In April I attended the annual IATA Ops Conference in Ottawa, where we were able to share a vision for transatlantic flights in 2025, jointly developed by us at NATS and the Canadian air traffic service, NAV CANADA.
The video we produced is aimed at an aviation audience but hopefully it gives any viewer an idea of the huge amount of work that we’re doing with NAV CANADA to transform transatlantic operations to make it safer, cleaner and far more efficient.
Today, 80% of all transatlantic traffic passes through airspace controlled by NATS, and demand is growing. By 2025, oceanic flights are predicted to have increased by 35% compared to 2015, so major changes to the way airspace is managed are needed to avoid a significant increase to the level of flight delay.
Current techniques mean most transatlantic flights are constrained by a large track structure over the North Atlantic which limits an airline’s ability to respond to changing circumstances, such as weather, meaning they can’t always fly the most fuel and carbon efficient routes. On arrival, the operation then works on a first come, first served basis, which often results in delays and the need for airborne holding.
Together with NAV CANADA we are working on a number of solutions to change this.
Collaborative working and coordination between the airlines, airports and air traffic control will enable the airlines to make flight plan changes dynamically in response to weather and other disruption factors, which will help maintain a flight’s scheduled departure and arrival times.
Technological changes at the departure airport, such uploading taxi routings direct to the cockpit, and within air traffic control centres, such as departure spacing optimisation, will help ensure that flights departs on time.
The latest aircraft navigation technology will be employed to deliver smoother and quieter climbs, good for the passenger, the airline and local communities.
At their cruising altitude, flights will enter what’s called ‘free route airspace’ where they are not constrained by an air traffic control route structure but are free to plan far more direct routes, saving time and CO2 emissions.
There will be a fundamental change to the way that traffic crossing the North Atlantic is managed. Satellite-based tools will be used to increase capacity and enhance safety, whilst also allowing aircraft to plan and fly their optimum trajectory including speed, altitude and route.
During peak demand times, flights will be allocated target times over pre-descent waypoints to stream the arriving aircraft and to minimise low level holding. Think of it as a bit like traffic calming on the motorway to help even out demand to avoid creating jams further down the road.
The latest aircraft navigation technology will also be employed to deliver smoother and quieter descents, inclusive of curved approaches where necessary to minimise distance and noise impact.
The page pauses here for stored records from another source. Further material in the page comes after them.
/-! ### `refuse`: R297 -/

@[simp] theorem refuse_params (st : Byte) (s : State) : (refuse st s).params = s.params := rfl
@[simp] theorem refuse_cseq (st : Byte) (s : State) : (refuse st s).cseq = s.cseq + 1#64 := rfl
@[simp] theorem refuse_err (st : Byte) (s : State) : (refuse st s).err = s.err := rfl
@[simp] theorem refuse_faulted (st : Byte) (s : State) : (refuse st s).faulted = s.faulted := rfl
@[simp] theorem refuse_tmode (st : Byte) (s : State) : (refuse st s).tmode = s.tmode := rfl
@[simp] theorem refuse_codesValid (st : Byte) (s : State) : (refuse st s).codesValid = s.codesValid := rfl
@[simp] theorem refuse_flatValid (st : Byte) (s : State) : (refuse st s).flatValid = s.flatValid := rfl
@[simp] theorem refuse_errinfo (st : Byte) (s : State) : (refuse st s).errinfo = s.errinfo := rfl
@[simp] theorem refuse_res (st : Byte) (s : State) : (refuse st s).res = s.res := rfl
@[simp] theorem refuse_bytesIn (st : Byte) (s : State) : (refuse st s).bytesIn = s.bytesIn := rfl
@[simp] theorem refuse_bytesOut (st : Byte) (s : State) : (refuse st s).bytesOut = s.bytesOut := rfl
@[simp] theorem refuse_acc (st : Byte) (s : State) : (refuse st s).acc = s.acc := rfl
@[simp] theorem refuse_accCnt (st : Byte) (s : State) : (refuse st s).accCnt = s.accCnt := rfl
@[simp] theorem refuse_rdByte (st : Byte) (s : State) : (refuse st s).rdByte = s.rdByte := rfl
@[simp] theorem refuse_rdBit (st : Byte) (s : State) : (refuse st s).rdBit = s.rdBit := rfl
@[simp] theorem refuse_sinkPos (st : Byte) (s : State) : (refuse st s).sinkPos = s.sinkPos := rfl
@[simp] theorem refuse_obuf (st : Byte) (s : State) : (refuse st s).obuf = s.obuf := rfl
@[simp] theorem refuse_distinct (st : Byte) (s : State) : (refuse st s).distinct = s.distinct := rfl
@[simp] theorem refuse_nodeCnt (st : Byte) (s : State) : (refuse st s).nodeCnt = s.nodeCnt := rfl
@[simp] theorem refuse_root (st : Byte) (s : State) : (refuse st s).root = s.root := rfl
@[simp] theorem refuse_hdrIgnore (st : Byte) (s : State) : (refuse st s).hdrIgnore = s.hdrIgnore := rfl
@[simp] theorem refuse_hdrSig (st : Byte) (s : State) : (refuse st s).hdrSig = s.hdrSig := rfl
@[simp] theorem refuse_shapeSize (st : Byte) (s : State) : (refuse st s).shapeSize = s.shapeSize := rfl
@[simp] theorem refuse_leafCnt (st : Byte) (s : State) : (refuse st s).leafCnt = s.leafCnt := rfl
@[simp] theorem refuse_ahS (st : Byte) (s : State) : (refuse st s).ahS = s.ahS := rfl
@[simp] theorem refuse_ahNextnum (st : Byte) (s : State) : (refuse st s).ahNextnum = s.ahNextnum := rfl
@[simp] theorem refuse_ahNyt (st : Byte) (s : State) : (refuse st s).ahNyt = s.ahNyt := rfl
@[simp] theorem refuse_freq (st : Byte) (s : State) : (refuse st s).freq = s.freq := rfl
@[simp] theorem refuse_arena (st : Byte) (s : State) : (refuse st s).arena = s.arena := rfl
@[simp] theorem refuse_codeBits (st : Byte) (s : State) : (refuse st s).codeBits = s.codeBits := rfl
@[simp] theorem refuse_map (st : Byte) (s : State) : (refuse st s).map = s.map := rfl
@[simp] theorem refuse_shape (st : Byte) (s : State) : (refuse st s).shape = s.shape := rfl
@[simp] theorem refuse_leaves (st : Byte) (s : State) : (refuse st s).leaves = s.leaves := rfl
@[simp] theorem refuse_src (st : Byte) (s : State) : (refuse st s).src = s.src := rfl
@[simp] theorem refuse_ports (st : Byte) (s : State) : (refuse st s).ports = s.ports := rfl
@[simp] theorem refuse_snk (st : Byte) (s : State) : (refuse st s).snk = s.snk := rfl
@[simp] theorem refuse_cmds (st : Byte) (s : State) : (refuse st s).cmds = s.cmds := rfl
@[simp] theorem refuse_rsp (st : Byte) (s : State) : (refuse st s).rsp = some { st := st, val := 0#64 } := rfl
This is a far cry from the Instrument Landing System technology most airports use today, where arrivals must approach the runway on a dead straight trajectory.
Final Approach separation will then also be reduced to an optimum value between individual aircraft pairs, based on their specific characteristics, improving consistency in flight times and resilience to the impact of strong winds – something that is one of the biggest causes of flight delay.
NATS’ recent announcement that they will join NAV CANADA and other air traffic providers, with a stake in Aireon – a network of 66 low Earth orbiting Iridium satellites monitoring the location of Automatic Dependent Surveillance-Broadcast (ADS-B) equipped aircraft – is one of the tangible steps we are taking to deliver this vision.
But it’s only one part of a broader vision to totally transform our oceanic and wider operation, to make flying quieter, safer, cleaner and more predictable.